Cartoonist Khalid Albaih of Sudan said, “ For Israel to deny my entry to the "Palestinian" territories sums up the whole Israel/Palestine conflict." Sondos Shabayek, the Egyptian theatrical artist famed for developing the Tahrir Monologues, said, in all his travels, he had never been denied entry by any country. Visiting Palestine he felt, is “a means of showing support, of attempting artistic cooperation.”
“Ideas,” he tells Israel, “don't need permits.”

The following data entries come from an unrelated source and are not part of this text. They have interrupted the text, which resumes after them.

-- ==== Sys2Proof/Tests/Witnesses.lean ====
section
/-!
SUPPORT. For each statement with hypotheses, and each clause of one, a state and operands that meet them all.
-/
namespace Sys2Proof.Tests

open Sys2Proof Sys2Proof.Machine

set_option Elab.async false

/-! ### O1..O8: registers, placement, time, launch queues -/

theorem witness_pair_lo :
    State.reset.findReg 48 = some (some ⟨.CAMP_ADJ, 0, 0, 0, false⟩) ∧ State.reset.regReach 48 = .ok ∧
    RegId.CAMP_ADJ.row.pair = true := by decide +kernel

theorem witness_pair_hi :
    State.reset.findReg 52 = some (some ⟨.CAMP_ADJ, 0, 0, 0, true⟩) ∧ State.reset.regReach 52 = .ok := by decide +kernel

theorem witness_pair_lo_read :
    State.reset.findReg 24 = some (some ⟨.CAMP_SLEW_REM, 0, 0, 0, false⟩) ∧ State.reset.regReach 24 = .ok ∧
    RegId.CAMP_SLEW_REM.row.pair = true := by decide +kernel

theorem witness_read_only :
    State.reset.findReg 0x3000000 = some (some ⟨.SITE_ID, 0, 0, 0, false⟩) ∧
    State.reset.findReg 0x800000 = some (some ⟨.TWR_ID, 0, 0, 0, false⟩) ∧
    State.reset.regReach 0x3000000 = .ok ∧ State.reset.regReach 0x800000 = .ok ∧
    RegId.defined .SITE_ID 0 = true ∧ RegId.defined .TWR_ID 0 = true := by decide +kernel

theorem witness_folly_slots :
    follySlot 0x8114 0 = 4 ∧ follySlot 0x8114 1 = 1 ∧ follySlot 0x8114 2 = 1 ∧ follySlot 0x8114 3 = 8 := by decide +kernel

theorem witness_placement_sides :
    2 * 1 < 0x8114 / 2 ^ (4 * 0) % 16 ∧ 0x8114 / 2 ^ (4 * 0) % 16 ≤ 2 * 2 := by decide +kernel

/-- An APPLY in progress. -/
def applyState : State :=
  ((State.reset.setFlag F.CFG_PMAP_CTL_BUSY true).setH .pmapNext 0x8104).setH .presiding 1

theorem witness_pmap_apply_refused :
    RegId.defined .CFG_PMAP_CTL 1 = true ∧ State.reset.isPresiding (.host 0) = false ∧
    State.reset.flag F.CFG_PMAP_CTL_BUSY = false := by decide +kernel

theorem witness_pmap_apply_busy :
    applyState.flag F.CFG_PMAP_CTL_BUSY = true ∧ applyState.hb .loadWait = false := by decide +kernel

/-- A launch queue of 256 entries. -/
def lqFullState : State :=
  { State.reset with lq := [((0, 0), List.replicate 256 ⟨[], false⟩)] }

theorem witness_launch_queue_full :
    256 ≤ (lqFullState.lqOf 0 0).length := by decide +kernel

/-- A launch entry of an unlisted kind. -/
def lqPushState : State :=
  State.reset.setRegN .CAMP_LQ_PUSH (2 ^ 32 - 1) 0 0 2

theorem witness_launch_queue_bad_kind :
    (lqPushState.lqOf 0 0).length < 256 ∧ lqPushState.flag F.CAMP_LQ_STAT_FLUSH_BUSY 0 0 = false ∧
    kindPermitted 0 (⟨(List.range 8).map fun n => BitVec.ofNat 32 (lqPushState.regN .CAMP_LQ_PUSH 0 0 n), false⟩ : LqEntry).kind = false := by decide +kernel

theorem witness_launch_queue_accepts :
    (State.reset.lqOf 0 0).length < 256 ∧ State.reset.flag F.CAMP_LQ_STAT_FLUSH_BUSY 0 0 = false ∧
    kindPermitted 0 (⟨List.replicate 8 0, false⟩ : LqEntry).kind = true ∧
    lqParamsValid 0 ⟨List.replicate 8 0, false⟩ = true := by decide +kernel

/-- A PIN_SAMPLE entry of group 3 with TAG 0x1234 that may act. -/
def pinSampleState : State :=
  { (State.reset.setH .lqForwarded 1 33 2) with
    lq := [((33, 2), [⟨[0, 0, 0x12340006, 3, 0, 0, 0, 0], false⟩])] }

theorem witness_pin_sample_room :
    pinSampleState.lqHead (32 + 1) 2 6 = some ⟨[0, 0, 0x12340006, 3, 0, 0, 0, 0], false⟩ ∧
    (pinSampleState.lqIsLate (32 + 1) 2 ⟨[0, 0, 0x12340006, 3, 0, 0, 0, 0], false⟩ && bitOf 0x12340006 4) = false ∧
    (tget { pinSampleState with psamp := [(1, List.replicate 63 0)] }.psamp 1 []).length < 64 := by decide +kernel

theorem witness_pin_sample_full :
    64 ≤ (tget { pinSampleState with psamp := [(1, List.replicate 64 0)] }.psamp 1 []).length := by decide +kernel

This is an important counterpoint to the denunciations of the call for a cultural boycott of Israel whose most prominent spokesman is Bernard-Henri Levy, the French intellectural, who said, in his article “Why Boycott is Crap”:
“...by nature and by conviction, I believe in the power of ideas and, even more, that of the truth. In such circumstances, I am always in favor of debate, the clash of opinions, even the confrontation of convictions--hence, not of censure. “
This seemingly appealing option is not open to artists who wish to perform in Palestine. Debate, the clash of opinions, the confrontation of convictions have no place in occupied territory. The Israeli army will decide who performs in Palestine, and, of course, which Palestinian artists are permitted to perform anywhere else in the world.